MapReduce has some certain shortcomes. First, this paradigm forces breaking all data processing procedures down into map and reduce, while some important operations are missing, e.g. join, filter, union etc. Second, MapReduce requires reads and writes to disk before and after map and reduce, which becomes the most inefficient bottleneck for iterative tasks, like machine learning. Third, only Java is supported. Fourth, MapReduce only supports batch processing, while interactive streaming data support is still missing.
Thus, Apache Spark is proposed to handle the above problem.
Spark Programming
All different processing components in Spark share the same abstraction, called RDD. An RDD is a data container that work like a “table” in an SQL database. RDDs are created by operation on data or reading files.
RDD Abstraction
An RDD is a read-only, partitioned collection of records created by deterministic transformations on stable storage or other RDDs. RDDs support persistence and partitioning.

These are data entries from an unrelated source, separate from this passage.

/-! ### The decoder -/

/-- The instruction a 32-bit word holds. Every word decodes (30_encoding.md R120). The opcode alone selects the format
(R106); the map is R113. -/
def decodeWord (w : InstrWord) : Instr :=
  match (opcodeField w).toNat with
  | 0x00 => nameAddi (immAluFields w)
  | 0x01 => .adci (immAluFields w)
  | 0x02 => .subi (immAluFields w)
  | 0x03 => .sbci (immAluFields w)
  | 0x04 => .andi (immAluFields w)
  | 0x05 => .orri (immAluFields w)
  | 0x06 => .xori (immAluFields w)
  | 0x07 => .loadImm (immAluFields w)
  | 0x08 => .undoc08 (immAluFields w)
  | 0x09 => .undoc09 (immAluFields w)
  | 0x0A => .cmpi (immAluFields w)
  | 0x0B => .undoc0B (immAluFields w)
  | 0x0C => .tsai (immAluFields w)
  | 0x0D => .undoc0D (immAluFields w)
  | 0x0E => .tsxi (immAluFields w)
  | 0x0F => nameCopi (immAluFields w)
  | 0x10 => .storOff (immMemFields w)
  | 0x11 => .storIdx (regMemFields w)
  | 0x12 => .storPreOff (immMemFields w)
  | 0x13 => .storPreIdx (regMemFields w)
  | 0x14 => .loadOff (immMemFields w)
  | 0x15 => .loadIdx (regMemFields w)
  | 0x16 => .loadPostOff (immMemFields w)
  | 0x17 => .loadPostIdx (regMemFields w)
  | 0x18 => nameLdeaOff (immMemFields w)
  | 0x19 => nameLdeaIdx (regMemFields w)
  | 0x1A => .branOff (immMemFields w)
  | 0x1B => .branIdx (regMemFields w)
  | 0x1C => .ljsrOff (immMemFields w)
  | 0x1D => .ljsrIdx (regMemFields w)
  | 0x1E => .brsrOff (immMemFields w)
  | 0x1F => .brsrIdx (regMemFields w)
  | 0x20 => nameAddiShort (shortAluFields w)
  | 0x21 => .adciShort (shortAluFields w)
  | 0x22 => .subiShort (shortAluFields w)
  | 0x23 => .sbciShort (shortAluFields w)
  | 0x24 => .andiShort (shortAluFields w)
  | 0x25 => .orriShort (shortAluFields w)
  | 0x26 => .xoriShort (shortAluFields w)
  | 0x27 => .loadShort (shortAluFields w)
  | 0x28 => .undoc28 (shortAluFields w)
  | 0x29 => .undoc29 (shortAluFields w)
  | 0x2A => .cmpiShort (shortAluFields w)
  | 0x2B => .undoc2B (shortAluFields w)
  | 0x2C => .tsaiShort (shortAluFields w)
  | 0x2D => .undoc2D (shortAluFields w)
  | 0x2E => .tsxiShort (shortAluFields w)
  | 0x2F => .copiShort (shortAluFields w)
  | 0x30 => nameAddr (regAluFields w)
  | 0x31 => .adcr (regAluFields w)
  | 0x32 => .subr (regAluFields w)
  | 0x33 => .sbcr (regAluFields w)
  | 0x34 => .andr (regAluFields w)
  | 0x35 => .orrr (regAluFields w)
  | 0x36 => .xorr (regAluFields w)
  | 0x37 => .loadReg (regAluFields w)
  | 0x38 => .undoc38 (regAluFields w)
  | 0x39 => .undoc39 (regAluFields w)
  | 0x3A => .cmpr (regAluFields w)
  | 0x3B => .undoc3B (regAluFields w)
  | 0x3C => .tsar (regAluFields w)
  | 0x3D => .undoc3D (regAluFields w)
  | 0x3E => .tsxr (regAluFields w)
  | _ => .copr (regAluFields w)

Important properties include:
- immutability
- partitioned across workers
- lazily computed
- can be cached/persisted
- recoverable using lineage on DAG.
Lineage: Fault Tolerance
Instead of replicating every intermediate dataset, Spark records how each RDD was derived. Spark uses DAG to track dependencies. Nodes are RDDs and edges are transformations. If a partition is lost, Spark recomputes only the lost partition by replaying transformation.
Action vs Transformation
An action is the final stage of the workflow. It triggers the execution of the DAG and returns the results to the driver (or writes data to HDFS/to files).

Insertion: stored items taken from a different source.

-- ==== Sys2Proof/Machine/Ops.lean ====
section
/-! DEFINITION. The named operations over memory, registers and the exception unit: reading and writing memory
(20_memory.md R72), registers (10_state.md R41, R42), taking an exception (60_exceptions.md R354, R355, R363) and returning
from one (44_coprocessor.md R297). -/

namespace Sys2Proof.Machine

/-! ### Memory -/

/-- The byte at a byte address; a byte nothing lists is zero (log 2). -/
def Memory.readByte : Memory → Nat → Byte
  | [], _ => 0
  | (k, v) :: m, a => if k = a then v else Memory.readByte m a

/-- Store a byte, keeping the list strictly rising and free of zero bytes. -/
def Memory.writeByte : Memory → Nat → Byte → Memory
  | [], a, v => if v = 0 then [] else [(a, v)]
  | (k, w) :: m, a, v =>
    if a < k then (if v = 0 then (k, w) :: m else (a, v) :: (k, w) :: m)
    else if a = k then (if v = 0 then m else (a, v) :: m)
    else (k, w) :: Memory.writeByte m a v

/-- The addresses rise strictly from `lo`, lie in the 2^25 bytes of the space, and no listed byte is zero. -/
def Memory.wfFrom : Nat → Memory → Bool
  | _, [] => true
  | lo, (k, v) :: m => decide (lo ≤ k) && decide (k < 2 ^ 25) && decide (v ≠ 0) && Memory.wfFrom (k + 1) m

/-- The canonical form of memory. -/
def Memory.wf (m : Memory) : Bool := Memory.wfFrom 0 m

/-- The 16-bit word at a word address (20_memory.md R70, R72). -/
def Memory.readWord (m : Memory) (a : Addr) : Word :=
  m.readByte (2 * a.toNat) ++ m.readByte (2 * a.toNat + 1)

/-- Store a 16-bit word at a word address (20_memory.md R72). -/
def Memory.writeWord (m : Memory) (a : Addr) (v : Word) : Memory :=
  (m.writeByte (2 * a.toNat) (v.extractLsb' 8 8)).writeByte (2 * a.toNat + 1) (v.extractLsb' 0 8)

/-- An address lies in a device range. -/
def DeviceRange.covers (r : DeviceRange) (a : Addr) : Bool := decide (r.first ≤ a) && decide (a ≤ r.last)

/-- The platform maps a device at an address (00_scope.md R6, 20_memory.md R76; log 17). -/
def State.isDevice (s : State) (a : Addr) : Bool := s.params.devices.any fun r => r.covers a

/-- `DeviceRead` (00_scope.md R6): the word the platform presents at a device address; any value where it presents none,
drawn at the counter and the address. DESIGN CHOICE: two reads of one such address at one count of the counter give the same
word (log 7, log 17). -/
def State.deviceRead (s : State) (a : Addr) : Word :=
  match s.deviceWords.find? fun d => d.addr == a with
  | some d => d.value
  | none => Config.freeDeviceWord s.freeCount a

/-- `DeviceWrite` (00_scope.md R6): the word goes to the device, and memory keeps its own (log 17). -/
def State.deviceWrite (s : State) (a : Addr) (v : Word) : State :=
  { s with deviceWrites := { addr := a, value := v } :: s.deviceWrites }

/-- `MemRead(addr, 1)` once the platform has accepted the access (20_memory.md R72, R76): plain memory, or a device. -/
def State.readWord (s : State) (a : Addr) : Word := if s.isDevice a then s.deviceRead a else s.mem.readWord a

/-- `MemWrite(addr, 1, v)` once the platform has accepted the access (20_memory.md R72, R76): plain memory, or a device. -/
def State.writeWord (s : State) (a : Addr) (v : Word) : State :=
  if s.isDevice a then s.deviceWrite a v else { s with mem := s.mem.writeWord a v }

/-- `BusError(addr, kind)`: the platform asserts the bus-error pin (20_memory.md R86). -/
def State.busError (s : State) (a : Addr) (kind : AccessKind) : Bool :=
  s.busErrors.any fun r => r.kind == kind && decide (r.first ≤ a) && decide (a ≤ r.last)

/-! ### The register file -/

/-- `raw[i]`: the stored value (00_scope.md R8). -/
def RegFile.get (f : RegFile) : Reg → Word
  | .sr => f.sr
  | .r1 => f.r1
  | .r2 => f.r2
  | .r3 => f.r3
  | .r4 => f.r4
  | .r5 => f.r5
  | .r6 => f.r6
  | .r7 => f.r7
  | .lh => f.lh
  | .ll => f.ll
  | .ah => f.ah
  | .al => f.al
  | .sh => f.sh
  | .sl => f.sl
  | .ph => f.ph
  | .pl => f.pl

/-- Store into `raw[i]`. -/
def RegFile.set (f : RegFile) (r : Reg) (v : Word) : RegFile :=
  match r with
  | .sr => { f with sr := v }
  | .r1 => { f with r1 := v }
  | .r2 => { f with r2 := v }
  | .r3 => { f with r3 := v }
  | .r4 => { f with r4 := v }
  | .r5 => { f with r5 := v }
  | .r6 => { f with r6 := v }
  | .r7 => { f with r7 := v }
  | .lh => { f with lh := v }
  | .ll => { f with ll := v }
  | .ah => { f with ah := v }
  | .al => { f with al := v }
  | .sh => { f with sh := v }
  | .sl => { f with sl := v }
  | .ph => { f with ph := v }
  | .pl => { f with pl := v }

/-- `raw[i] <- v`, unchecked. -/
def State.setReg (s : State) (r : Reg) (v : Word) : State := { s with regs := s.regs.set r v }

/-- The high registers, the ones protected mode may not write (10_state.md R42). -/
def isHighReg : Reg → Bool
  | .lh | .ah | .sh | .ph => true
  | .sr | .r1 | .r2 | .r3 | .r4 | .r5 | .r6 | .r7 | .ll | .al | .sl | .pl => false

/-! ### The status register (10_state.md R30) -/

/-- SR.P, bit 8: protected mode (10_state.md R36). -/
def State.protectedMode (s : State) : Bool := s.regs.sr.getLsbD 8

/-- SR.A, bit 14: trap on address overflow (10_state.md R39). -/
def State.trapOverflow (s : State) : Bool := s.regs.sr.getLsbD 14

/-- SR.T, bit 15: trace mode (10_state.md R40). -/
def State.traceMode (s : State) : Bool := s.regs.sr.getLsbD 15

/-- SR.E1 to SR.E4, bits 9 to 12; line 5 has no enable bit and is always enabled (10_state.md R37, 60_exceptions.md
R368). -/
def State.lineEnabled (s : State) : IrqLine → Bool
  | .line1 => s.regs.sr.getLsbD 9
  | .line2 => s.regs.sr.getLsbD 10
  | .line3 => s.regs.sr.getLsbD 11
  | .line4 => s.regs.sr.getLsbD 12
  | .line5 => true

/-- A status word with bit 13 dropped (10_state.md R38). -/
def dropEA (v : Word) : Word := v &&& 0xDFFF#16

/-- The full status register: the stored word with bit 13 = (level != 0) (10_state.md R38, R41). -/
def State.srFull (s : State) : Word :=
  if s.level = 0 then dropEA s.regs.sr else s.regs.sr ||| 0x2000#16

/-- `RegRead(i)` (10_state.md R41): in protected mode bits 15 to 8 of `sr` read as zero. -/
def State.readReg (s : State) (r : Reg) : Word :=
  if r = .sr then (if s.protectedMode then s.srFull &&& 0x00FF#16 else s.srFull) else s.regs.get r

/-- `RegWrite(i, v)` after the privilege check (10_state.md R42): in protected mode only the low byte of `sr` is written;
in supervisor mode bit 13 is dropped. -/
def State.writeReg (s : State) (r : Reg) (v : Word) : State :=
  if r = .sr then
    s.setReg .sr (if s.protectedMode then (s.regs.sr &&& 0xFF00#16) ||| (v &&& 0x00FF#16) else dropEA v)
  else s.setReg r v

/-! ### The program counter -/

/-- The 24-bit address of a pair: `(high[7:0] << 16) | low` (10_state.md R23, 20_memory.md R71). -/
def busAddr (hi lo : Word) : Addr := hi.extractLsb' 0 8 ++ lo

/-- The program counter as stored, `ph ++ pl` (00_scope.md R8 `iaddr`). -/
def State.pc (s : State) : BitVec 32 := s.regs.ph ++ s.regs.pl

/-- `(ph, pl) <- target`. -/
def State.setPc (s : State) (target : BitVec 32) : State :=
  (s.setReg .ph (target.extractLsb' 16 16)).setReg .pl (target.extractLsb' 0 16)

/-- The program counter after fetch: `pl` advanced by 2, modulo 2^16; `ph` never changes (10_state.md R28, R29). -/
def State.advance (s : State) : State := s.setReg .pl (s.regs.pl + 2)

/-! ### The exception unit -/

/-- The vector id of a fault (60_exceptions.md R351, R361, R362). -/
def vectorOf : FaultKind → BitVec 8
  | .bus => 0x01#8
  | .alignment => 0x02#8
  | .segmentOverflow => 0x03#8
  | .invalidOpcode => 0x04#8
  | .privilegeViolation => 0x05#8
  | .doubleFault => 0x06#8
  | .trace => Config.vecTrace
  | .levelFiveConflict => Config.vecLevelFiveConflict

/-- `FAULT_CODE(f)`: the parameter's code, by default the low four bits of the vector id (00_scope.md R6,
60_exceptions.md R365; log 18). -/
def State.faultCode (s : State) (f : FaultKind) : BitVec 4 :=
  match s.params.faultCodes.find? fun c => c.fault == f with
  | some c => c.code
  | none => (vectorOf f).extractLsb' 0 4

/-- The two word addresses of a vector entry: `2 * id` and `2 * id + 1` (20_memory.md R77). -/
def vectorAddr (id : BitVec 8) : Addr := BitVec.ofNat 24 (2 * id.toNat)

/-- `Vector(id)` (20_memory.md R78): the high word at `2 * id`, the low word at `2 * id + 1`; nothing when the platform
signals a bus error on either read. -/
def State.readVector (s : State) (id : BitVec 8) : Option (BitVec 32) :=
  let a := vectorAddr id
  if s.busError a .vector || s.busError (a + 1) .vector then none
  else some (s.readWord a ++ s.readWord (a + 1))

/-- The status register on exception entry: P (bit 8) and T (bit 15) cleared, nothing else changed (60_exceptions.md
R354). -/
def entrySr (v : Word) : Word := v &&& 0x7EFF#16

/-- `EnterException(vector, newlevel, linkidx, retaddr)` (60_exceptions.md R354): the one entry sequence of traps,
interrupts and faults. The link register takes the return address, the full status register and the level; P and T are
cleared; the level is raised; the wait ends; control goes to the address the vector holds. -/
def enterException (vector : BitVec 8) (newLevel : Fin 8) (linkIdx : Fin 7) (ret : BitVec 32) (s : State) : Result :=
  match s.readVector vector with
  | none => .fault .vectorBusError
  | some target =>
    .next
      (({ s with
          links := s.links.set linkIdx { addr := ret, sr := s.srFull, level := s.level }
          level := newLevel
          waiting := false }.setReg .sr (entrySr s.regs.sr)).setPc target)

/-- The fault metadata word of a first fault: code in bits 7 to 4, phase in bits 2 to 0 (60_exceptions.md R355, R364). -/
def faultWord (code : BitVec 4) (phase : BitVec 3) : Word :=
  0#8 ++ code ++ 0#1 ++ phase

/-- The metadata word of a double fault: original type, current type, double-fault flag, phase (60_exceptions.md R363,
R364). -/
def doubleFaultWord (old : Word) (code : BitVec 4) (phase : BitVec 3) : Word :=
  0#4 ++ old.extractLsb' 4 4 ++ code ++ 1#1 ++ phase

/-- The cause register on a fault: 0x1E00 with the vector (60_exceptions.md R386). -/
def faultCause (vector : BitVec 8) : Word := 0x1E#8 ++ vector

/-- `DoubleFault(phase, busaddr, retaddr)` (60_exceptions.md R363). -/
def doubleFault (phase : BitVec 3) (bus : Addr) (ret : BitVec 32) (s : State) : Result :=
  enterException (vectorOf .doubleFault) 7 6 ret
    { s with
      faultMeta := { addr := bus.zeroExtend 32, sr := doubleFaultWord s.faultMeta.sr (s.faultCode .doubleFault) phase }
      cause := faultCause (vectorOf .doubleFault) }

/-- The entry of a fault with a given return address (60_exceptions.md R355, R361, R362): a double fault when a fault is
already being handled, else the metadata is recorded and the fault's vector entered at level 7 through link register 6.
`s` is the state the handler is to see, so the caller passes the state before the instruction for a fault of an
instruction. -/
def takeFault (f : FaultKind) (phase : BitVec 3) (bus : Addr) (ret : BitVec 32) (s : State) : Result :=
  if s.level = 7 then doubleFault phase bus ret s
  else
    enterException (vectorOf f) 7 6 ret
      { s with
        faultMeta := { addr := bus.zeroExtend 32, sr := faultWord (s.faultCode f) phase }
        cause := faultCause (vectorOf f) }

/-- `RaiseFault(f, phase, busaddr)` (60_exceptions.md R355) for the instruction at the program counter of `s`, the state
before the instruction: no effect of it remains and the return address is its own. -/
def raiseFault (f : FaultKind) (phase : BitVec 3) (bus : Addr) (s : State) : Result :=
  takeFault f phase bus s.pc s

/-- A fault was entered since the cause register was last idle (60_exceptions.md R386: on a fault it holds
0x1E00 with the vector, and no completed call word begins so: 44_coprocessor.md R301; log 35). -/
def State.faultEntered (s : State) : Bool := s.cause.extractLsb' 8 8 == 0x1E#8

/-- The link register RETE uses at a level: the level less one (44_coprocessor.md R297, 60_exceptions.md R353). -/
def linkOfLevel : Fin 8 → Fin 7
  | 0 => 0
  | 1 => 0
  | 2 => 1
  | 3 => 2
  | 4 => 3
  | 5 => 4
  | 6 => 5
  | 7 => 6

/-- `RETE` at a level above 0 (44_coprocessor.md R297): program counter, status register less bit 13, and level come back
from the link register of the current level. -/
def returnFromException (s : State) : Result :=
  if s.level = 0 then .refused .reteOutsideHandler
  else
    let k := s.links[linkOfLevel s.level]
    .next (({ s with level := k.level }.setReg .sr (dropEA k.sr)).setPc k.addr)

/-- The state after hardware reset with a given memory image and no device (70_reset_and_hazards.md R420): status register,
level, wait flag and latches clear, the program counter from vector 0x00; what has no reset value holds what `State.reset`
names. -/
def hardwareReset (memInit : Memory) : State :=
  { State.reset with mem := memInit }.setPc (memInit.readWord 0 ++ memInit.readWord 1)

end Sys2Proof.Machine
end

Unlike action, transformation create new RDDs lazily and does not trigger execution.
Narrow & Wide Dependencies
A narrow dependency means, each child partition depends on a small number of parent partitions (usually ), e.g. map, filter
A wide dependency means, many child partitions depend on many parent partitions, e.g. groupByKey, join. Wide dependencies require shuffle.
This matters because
- narrow deps can be pipelined.
- wide deps create stage boundaries.
- narrow deps is cheaper for recovery; wide deps may require recomputing or shuffling more data.
When Not to Use Spark?
- for many simple cases, Apache MapReduce and Hive might be a appropriate option.
- not designed for multi-user environment.
Spark Scheduler
Spark builds a DAG of stages. It pipelines narrow transformations inside a stage and cuts stages at wide deps/shuffles. It also uses data locality and cached partitions when scheduling tasks.